If you’ve opened up Google Analytics recently and thought, “this doesn’t look right” — you’re not alone.
Over the past few months, we’ve been seeing a strange (and pretty consistent) pattern across a wide range of client accounts. What started as a small anomaly in October quickly turned into something much more widespread.
Let’s break down what’s actually happening, what we found, and what you should do about it.
The issue: what we’re seeing
Around late September / early October, we started noticing unusual spikes in direct traffic across multiple client websites.
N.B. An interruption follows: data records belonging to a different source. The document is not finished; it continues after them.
/-- Wait for the shared stage (R171): after the third in a row the port offers its capabilities without PPS and AVS objects. -/
def State.waitTwin (s : State) (p : Port) : State :=
  let s := ((s.pdEvt p 8).pdCnt p 10).onPd p fun d => { d with
    src := .waitReq, waits := 0, twinWaits := d.twinWaits + 1, noMove := d.noMove || decide (2 ≤ d.twinWaits) }
  let s := s.send p .sop .wait .wait
  if 3 ≤ (s.port p).pd.twinWaits then (s.onPd p fun d => { d with twinWaits := 0 }).offer p else s.arm p .waitWindow

/-- Wait for credits, and a loan sought; after the third in a row fresh capabilities (R145, R146). -/
def State.waitCred (s : State) (p : Port) (short : Nat) : State :=
  let s := ((s.pdEvt p 6).pdCnt p 4).onPd p fun d => { d with
    src := .waitReq, waits := d.waits + 1, twinWaits := 0, short := short }
  let s := (s.send p .sop .wait .wait).seek short
  if 3 ≤ (s.port p).pd.waits then (s.onPd p fun d => { d with waits := 0 }).offer p else s.arm p .waitWindow

/-- Admission of a Request or EPR_Request (R144 to R146, R148, R171). The wait for an answer to the port's own VCONN_Swap runs on (R159,
R161). DEDUCED (assumption 86): Capability Mismatch counts in PD_MISMATCH
for a valid request alone, as R145 speaks of one; R144 does not say whether a rejected Request counts. -/
def State.admission (s : State) (p : Port) (r : Rdo) (eprMsg : Bool) : State :=
  let s := (if (s.port p).pd.vcsPend then s else s.disarm p .senderResponse).disarm p .waitWindow
  let d := (s.port p).pd
  let s := match d.offer.at r.pos with | some ⟨_, .pps _ _ _⟩ => s.arm p .ppsTimeout | _ => s
  let s := s.onPd p fun d => { d with src := .admission }
  if eprMsg != d.eprMsgs then s.reject p else
  match requestOf d.offer r d.eprMsgs with
  | none => s.reject p
  | some c =>
    let s := if r.mismatch then s.pdCnt p 12 else s
    if s.sibAttached p && decide (c.mv ≠ (s.port (s.stageOf p)).stg.target) then s.waitTwin p
    else
      let short : Int := (c.credits : Int) - d.charge - s.free
      if decide (c.credits ≤ d.charge) || (decide (short ≤ 0) && decide ((0 : Int) ≤ s.free)) then s.acceptReq p c
      else s.waitCred p short.toNat

/-- The states in which a Request is answered (R138). -/
def SrcState.takesRequest : SrcState → Bool
  | .negotiate => true
  | .ready => true
  | .waitReq => true
  | _ => false

/-- REQUEST. A Request in a state with no transition for it is discarded. -/
def execRequest (h : Hand) (p : Port) (s : State) : Res State :=
  s.onMsg h p .request fun m s => match m.msg with
    | .request r =>
      if !(s.port p).tc.isSrc then s.notSupported p
      else if (s.port p).pd.src.takesRequest then s.admission p r false else s
    | _ => s
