/-- k low bits dropped under the RND field (R274). -/
def pyRound (r : PyRnd) (k : Nat) (v : Int) : Int :=
  if k = 0 then v else
  let h : Int := (2 ^ (k - 1) : Nat)
  let d : Int := (2 ^ k : Nat)
  match r with
  | .t => v / d
  | .n => (v + h) / d
  | .c => let q := (v + h) / d
          if v % d = h ∧ q % 2 = 1 then q - 1 else q

/-! ## Encoding (R276, R277, R282) -/

/-- The instructions. -/
inductive PyOp where
  | mov | mova | lea | add | sub | neg | abs | mul | mac | msu | shl | shr | asr | rnd | sat | min | max | clmp
  | and | or | xor | not | ceq | cne | clt | cle | cltu | cleu | bz | bnz | bra | jmp | call | ret | stg | stgb
  | endS | trap | nop
  deriving DecidableEq, Repr

/-- The opcode table of R282: opcode, instruction, operands named. -/
def pyTable : List (Nat × PyOp × Nat) :=
  [(0x01, .mov, 2), (0x02, .mova, 2), (0x03, .lea, 2), (0x08, .add, 3), (0x09, .sub, 3), (0x0A, .neg, 2), (0x0B, .abs, 2),
   (0x0C, .mul, 3), (0x0D, .mac, 3), (0x0E, .msu, 3), (0x10, .shl, 3), (0x11, .shr, 3), (0x12, .asr, 3), (0x13, .rnd, 2),
   (0x14, .sat, 2), (0x15, .min, 3), (0x16, .max, 3), (0x17, .clmp, 3), (0x18, .and, 3), (0x19, .or, 3)] ++
  [(0x1A, .xor, 3), (0x1B, .not, 2), (0x20, .ceq, 3), (0x21, .cne, 3), (0x22, .clt, 3), (0x23, .cle, 3), (0x24, .cltu, 3),
   (0x25, .cleu, 3), (0x28, .bz, 2), (0x29, .bnz, 2), (0x2A, .bra, 1), (0x2B, .jmp, 1), (0x2C, .call, 1), (0x2D, .ret, 0),
   (0x30, .stg, 3), (0x31, .stgb, 3), (0x38, .endS, 0), (0x39, .trap, 1), (0x3A, .nop, 0)]

/-- An operand specifier (R277). -/
inductive PySpec where
  | reg (r : Fin 16) | immS (v : BitVec 12) | immL (w : Word) | absLocal (e : Half) | portRel (d : BitVec 12)
  | ind (r : Fin 16) | postInc (r : Fin 16) | preDec (r : Fin 16) | baseDisp (r : Fin 16) (d : Half)
  | indexed (b i : Fin 16) | circ (ptr : Fin 16) (k : Fin 7) (down : Bool) | io (i : Fin 32) | acc (a part : Fin 4)
  deriving DecidableEq, Repr

/-- An instruction as fetched: its fields, its operands, its address and the address after it. -/
structure PyInst where
  op   : PyOp
  ty   : PyTy
  rnd  : PyRnd
  sat  : Bool
  ops  : List PySpec
  addr : Nat
  next : Nat
  deriving DecidableEq, Repr

/-- What a fetch gives: an instruction; a valid opcode whose specifiers trap; nothing that can be decoded, with its trap code; or an
instruction of a ROM program, which the manual does not print: what the program does is taken as a whole (R265, R267, assumption 5). -/
inductive PyDec where
  | ok (i : PyInst)
  | badSpec (op : PyOp) (code : Nat)
  | bad (code : Nat)
  | rom
  deriving DecidableEq, Repr

/-- A register number of four bits. -/
def reg4 (h : Half) (i : Nat) : Fin 16 := ⟨h.toNat / 2 ^ i % 16, Nat.mod_lt _ (by decide)⟩

/-- One specifier from its halfwords: the specifier and the halfwords after it; none for a reserved mode or a bit that must be 0.
FR16 takes one extension in mode 0x2. -/
def decodeSpec (ty : PyTy) : List Half → Option (PySpec × List Half)
  | [] => none
  | h :: t =>
    let n := h.toNat
    let lo8 := n % 256
    match n / 4096 with
    | 0x0 => if lo8 = 0 then some (.reg (reg4 h 8), t) else none
    | 0x1 => some (.immS (h.setWidth 12), t)
    | 0x2 =>
      if n % 4096 ≠ 0 then none else
      match ty, t with
      | .f16, a :: u => some (.immL (a.setWidth 32), u)
      | .f16, [] => none
      | _, a :: b :: u => some (.immL (a ++ b), u)
      | _, _ => none
    | 0x3 => if n % 4096 ≠ 0 then none else match t with | a :: u => some (.absLocal a, u) | [] => none
    | 0x4 => some (.portRel (h.setWidth 12), t)
    | 0x5 => if lo8 = 0 then some (.ind (reg4 h 8), t) else none
    | 0x6 => if lo8 = 0 then some (.postInc (reg4 h 8), t) else none
    | 0x7 => if lo8 = 0 then some (.preDec (reg4 h 8), t) else none
    | 0x8 => if lo8 = 0 then (match t with | a :: u => some (.baseDisp (reg4 h 8) a, u) | [] => none) else none
    | 0x9 => if n % 16 = 0 then some (.indexed (reg4 h 8) (reg4 h 4), t) else none
    | 0xA => if n % 16 = 0 then (if hk : n / 32 % 8 < 7 then some (.circ (reg4 h 8) ⟨n / 32 % 8, hk⟩ (n / 16 % 2 = 1), t) else none)
             else none
    | 0xB => if n / 32 % 128 = 0 then some (.io ⟨n % 32, Nat.mod_lt _ (by decide)⟩, t) else none
    | 0xC => if n % 64 = 0 ∧ n / 1024 % 4 = 0 then
               some (.acc ⟨n / 256 % 4, Nat.mod_lt _ (by decide)⟩ ⟨n / 64 % 4, Nat.mod_lt _ (by decide)⟩, t) else none
    | _ => none

/-- n specifiers in order. -/
def decodeSpecs (ty : PyTy) : Nat → List Half → Option (List PySpec × List Half)
  | 0, t => some ([], t)
  | n + 1, t =>
    match decodeSpec ty t with
    | none => none
    | some (a, t) => match decodeSpecs ty n t with
      | none => none
      | some (l, t) => some (a :: l, t)

/-- A specifier's halfwords. -/
def encodeSpec (ty : PyTy) : PySpec → List Half
  | .reg r => [BitVec.ofNat 16 (r.val * 256)]
  | .immS v => [0x1000#16 ||| v.setWidth 16]
  | .immL w => match ty with
    | .f16 => [0x2000#16, w.setWidth 16]
    | _ => [0x2000#16, w.extractLsb' 16 16, w.setWidth 16]
  | .absLocal e => [0x3000#16, e]
  | .portRel d => [0x4000#16 ||| d.setWidth 16]
  | .ind r => [BitVec.ofNat 16 (0x5000 + r.val * 256)]
  | .postInc r => [BitVec.ofNat 16 (0x6000 + r.val * 256)]
  | .preDec r => [BitVec.ofNat 16 (0x7000 + r.val * 256)]
  | .baseDisp r d => [BitVec.ofNat 16 (0x8000 + r.val * 256), d]
  | .indexed b i => [BitVec.ofNat 16 (0x9000 + b.val * 256 + i.val * 16)]
  | .circ ptr k down => [BitVec.ofNat 16 (0xA000 + ptr.val * 256 + k.val * 32 + (if down then 16 else 0))]
  | .io i => [BitVec.ofNat 16 (0xB000 + i.val)]
  | .acc a part => [BitVec.ofNat 16 (0xC000 + a.val * 256 + part.val * 64)]

def PyTy.code : PyTy → Nat
  | .f32 => 0 | .f16 => 1 | .i32 => 2 | .u32 => 3

def PyRnd.code : PyRnd → Nat
  | .t => 0 | .n => 1 | .c => 2

/-- The opcode halfword (R276). -/
def opHalf (op : Nat) (ty : PyTy) (rnd : PyRnd) (sat : Bool) : Half :=
  BitVec.ofNat 16 (op * 512 + ty.code * 128 + rnd.code * 32 + (if sat then 16 else 0))

def PyOp.code (o : PyOp) : Nat := ((pyTable.find? fun r => r.2.1 = o).map fun r => r.1).getD 0
def PyOp.arity (o : PyOp) : Nat := ((pyTable.find? fun r => r.2.1 = o).map fun r => r.2.2).getD 0

/-- An instruction's halfwords. -/
def encodeInst (i : PyInst) : List Half :=
  opHalf i.op.code i.ty i.rnd i.sat :: (i.ops.map (encodeSpec i.ty)).flatten

/-- The fields of an instruction that has an encoding at its address: the operands of its opcode, FR32 for STG and STGB, a long
immediate of FR16 in one halfword, and at most 8 halfwords (R276, R277, R279, R282). -/
def PyInst.wf (i : PyInst) : Bool :=
  decide (i.ops.length = i.op.arity) &&
  (match i.op with | .stg => decide (i.ty = .f32) | .stgb => decide (i.ty = .f32) | _ => true) &&
  (i.ops.all fun o => match o with | .immL w => decide (i.ty ≠ .f16) || decide (w.toNat < 65536) | _ => true) &&
  decide ((encodeInst i).length ≤ 8) && decide (i.next = i.addr + 2 * (encodeInst i).length)

/-- n halfwords of program memory from an address on; beyond its end they count as 0. -/
def Prog.halves (m : Prog) (a : Nat) : Nat → List Half
  | 0 => []
  | n + 1 => (if a + 1 < 131072 then m.read a ++ m.read (a + 1) else 0#16) :: Prog.halves m (a + 2) n

/-- The decoder (R276, R277, R279, R282, R299). -/
def decodeInst (addr : Nat) : List Half → PyDec
  | [] => .bad 0x07
  | h :: t =>
    let n := h.toNat
    let ty : PyTy := match n / 128 % 4 with | 0 => .f32 | 1 => .f16 | 2 => .i32 | _ => .u32
    let sat := decide (n / 16 % 2 = 1)
    match pyTable.find? fun r => r.1 = n / 512 with
    | none => .bad 0x01
    | some r =>
      let op : PyOp := r.2.1
      if n % 16 ≠ 0 ∨ n / 32 % 4 = 3 then .bad 0x01
      else if (op == PyOp.stg || op == PyOp.stgb) && ty != PyTy.f32 then .bad 0x01
      else
        let rnd : PyRnd := match n / 32 % 4 with | 0 => .t | 1 => .n | _ => .c
        match decodeSpecs ty r.2.2 t with
        | none => .badSpec op 0x02
        | some (l, u) =>
          let len := 1 + t.length - u.length
          if 8 < len then .badSpec op 0x02 else .ok ⟨op, ty, rnd, sat, l, addr, addr + 2 * len⟩

/-- The instruction at an address; a fetch past the end of program memory traps (R279, R291). -/
def Prog.fetch (m : Prog) (a : Nat) : PyDec :=
  if m.rom then .rom else
  if 131072 ≤ a then .bad 0x07 else
  match decodeInst a (m.halves a 9) with
  | .ok i => if 131072 < i.next then .badSpec i.op 0x07 else .ok i
  | d => d

/-! ## Data memory (R245, R273) -/

/-- The parts of a sample's data space. -/
inductive PyRegion where
  | coef | coefFar | line | slot | loc | none
  deriving DecidableEq, Repr

/-- Where a byte address lies in the data space of a sample. -/
def PumpRun.region (r : PumpRun) (a : Nat) : PyRegion :=
  let pb := slotAt r.port
  if pb ≤ a ∧ a < pb + 0x1000 then
    let o := a - pb
    if o < 0x400 then (if o < r.coefLn.length then .coef else .coefFar)
    else if o < 0x500 then .line else .slot
  else if 0x100500 ≤ a ∧ a < 0x104000 then .loc
  else .none

/-- What an unwritten byte of local memory reads as: it is undefined at dispatch (R246, assumption 6). -/
def PumpRun.locDflt (r : PumpRun) (a : Nat) : Byte := Config.localByte r.k a

/-- A sample and the trough it works on. -/
structure PyM where
  run    : PumpRun
  trough : Trough
  deriving DecidableEq, Repr

def PyM.byte (m : PyM) (a : Nat) : Byte :=
  let o := a - slotAt m.run.port
  match m.run.region a with
  | .coef => m.run.coefLn.getD o 0#8
  | .coefFar => m.trough.read a
  | .line => m.run.stLn.getD (o - 0x400) 0#8
  | .slot => m.trough.read a
  | .loc => memRead m.run.locDflt m.run.loc a
  | .none => 0#8

def PyM.put (m : PyM) (a : Nat) (b : Byte) : PyM :=
  let o := a - slotAt m.run.port
  match m.run.region a with
  | .coef => { m with run := { m.run with coefLn := m.run.coefLn.set o b } }
  | .line => { m with run := { m.run with stLn := m.run.stLn.set (o - 0x400) b, stWritten := true } }
  | .slot => { m with trough := m.trough.write a [b] }
  | .loc => { m with run := { m.run with loc := memWrite m.run.locDflt m.run.loc a b } }
  | _ => m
At first, it looked isolated. But after reviewing accounts more broadly, a pattern emerged:
- Traffic was coming from China, Singapore, and “(not set)” locations
- It appeared across the vast majority of clients
- It was hitting almost every page on site
- Engagement was extremely low:
- Near-zero time on page
- No meaningful interaction
- Near-zero time on page
In short: lots of traffic, very little value.
Sessions Over time by region
Unfiltered
Filtered
What stood out immediately
When we dug deeper, a few things became very clear.
1. Geography patterns
A large portion of this traffic was coming from specific locations like:
- Lanzhou, Gansu (China)
- Shanghai, Shanghai
- Singapore
- “(not set)”
These aren’t random — many of these locations are known to host data centers.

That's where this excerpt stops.